Records to use -
******************************
/-- The record of a loudness meter (R234). -/
def loudRecord (e : Engine) (k : Nat) (l : Loud) : List Byte :=
  let running := bitF .SUM_LOUD_RUN_RUN (k / 32) (k % 32) e
  let tp := fun v : Nat => if v = 0 then 0x8000 else (centiDb v (2 ^ 31) % 65536).toNat
  let secs := min l.secs (2 ^ 32 - 1)
  ([k, running.toNat + 2 * l.wasReset.toNat, measField l.m, measField l.s, measField l.i, measField l.lraV, tp l.tp, tp l.tpMax,
    secs / 65536, secs % 65536] ++ List.replicate 6 0).flatMap fun v => leBytes v 2

/-- The loudness meters that run: those whose RUN bit is 1 (R229, R235). -/
def runningMeters (e : Engine) : List (Nat × Loud) := (loudMeters e).filter fun p => bitF .SUM_LOUD_RUN_RUN (p.1 / 32) (p.1 % 32) e

/-- The meter block of the period that ended (Table 7.6). -/
def meterBlock (e : Engine) : List Byte :=
  let keys := meteredSources e ++ (meteredTaps e).map (0x10000 + ·)
  let louds := runningMeters e
  leBytes (frameNo e) 8 ++ leBytes (2 ^ 32 * getF .SUM_METER_SEQ_SEQ 0 e + keys.length) 8
    ++ leBytes (2 ^ 32 * louds.length + meterK e) 8 ++ leBytes 0 8
    ++ keys.flatMap (fun k => let f := meterFields (tget { peak := 0, sq := 0, n := 0 } e.mix.meters k); leBytes (65536 * f.1 + f.2) 4)
    ++ louds.flatMap fun p => loudRecord e p.1 p.2

/-- A block's bytes are written to the buffer that is next (R229), unless the link is down for the engine (R458). -/
def storeMeterBlock (b : List Byte) (e : Engine) : Engine :=
  if e.host.linkOff then e
  else match hostAt e (if e.mix.meterToB then e.mix.meterB else e.mix.meterA) b.length with
  | some a => writeBytes a b e
  | none => setF .HOST_PCIE_STAT_OUTRNG 0 1 e

/-- The event and the vector of a block. -/
def postMeterBlock (e : Engine) : Engine :=
  let e := if e.mix.meterEv then postEvent 0x0301 [2 ^ 32 * getF .SUM_METER_SEQ_SEQ 0 e + e.mix.meterToB.toNat] e else e
  if e.mix.meterVec = 65535 then e else fireMsi e.mix.meterVec e

/-- A loudness meter at the end of a block period. -/
def Loud.clear (l : Loud) : Loud := { l with tp := 0, wasReset := false }

/-- A frame of the block period ends; at the last one the period's block is formed, and the next period begins. Called before the frame
number rises. -/
def meterTick (e : Engine) : Engine :=
  let n := e.mix.meterFrames + 1
  if n < meterK e then { e with mix := { e.mix with meterFrames := n } }
  else
    let due := if e.mix.meterBytes = 0 then none else some (meterBlock e)
    { e with mix := { e.mix with meterFrames := 0, meters := [], meterDue := due, louds := e.mix.louds.map fun p => (p.1, p.2.map Loud.clear) } }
******************************
Goal of the exercise - Output the listing above word for word, from the opening line through the line that contains "def Loud.clear (l", and leave out everything after it.

Task answer -
/-- The record of a loudness meter (R234). -/
def loudRecord (e : Engine) (k : Nat) (l : Loud) : List Byte :=
  let running := bitF .SUM_LOUD_RUN_RUN (k / 32) (k % 32) e
  let tp := fun v : Nat => if v = 0 then 0x8000 else (centiDb v (2 ^ 31) % 65536).toNat
  let secs := min l.secs (2 ^ 32 - 1)
  ([k, running.toNat + 2 * l.wasReset.toNat, measField l.m, measField l.s, measField l.i, measField l.lraV, tp l.tp, tp l.tpMax,
    secs / 65536, secs % 65536] ++ List.replicate 6 0).flatMap fun v => leBytes v 2

/-- The loudness meters that run: those whose RUN bit is 1 (R229, R235). -/
def runningMeters (e : Engine) : List (Nat × Loud) := (loudMeters e).filter fun p => bitF .SUM_LOUD_RUN_RUN (p.1 / 32) (p.1 % 32) e

/-- The meter block of the period that ended (Table 7.6). -/
def meterBlock (e : Engine) : List Byte :=
  let keys := meteredSources e ++ (meteredTaps e).map (0x10000 + ·)
  let louds := runningMeters e
  leBytes (frameNo e) 8 ++ leBytes (2 ^ 32 * getF .SUM_METER_SEQ_SEQ 0 e + keys.length) 8
    ++ leBytes (2 ^ 32 * louds.length + meterK e) 8 ++ leBytes 0 8
    ++ keys.flatMap (fun k => let f := meterFields (tget { peak := 0, sq := 0, n := 0 } e.mix.meters k); leBytes (65536 * f.1 + f.2) 4)
    ++ louds.flatMap fun p => loudRecord e p.1 p.2

/-- A block's bytes are written to the buffer that is next (R229), unless the link is down for the engine (R458). -/
def storeMeterBlock (b : List Byte) (e : Engine) : Engine :=
  if e.host.linkOff then e
  else match hostAt e (if e.mix.meterToB then e.mix.meterB else e.mix.meterA) b.length with
  | some a => writeBytes a b e
  | none => setF .HOST_PCIE_STAT_OUTRNG 0 1 e

/-- The event and the vector of a block. -/
def postMeterBlock (e : Engine) : Engine :=
  let e := if e.mix.meterEv then postEvent 0x0301 [2 ^ 32 * getF .SUM_METER_SEQ_SEQ 0 e + e.mix.meterToB.toNat] e else e
  if e.mix.meterVec = 65535 then e else fireMsi e.mix.meterVec e

/-- A loudness meter at the end of a block period. -/
def Loud.clear (l : Loud) : Loud := { l with tp := 0, wasReset := false }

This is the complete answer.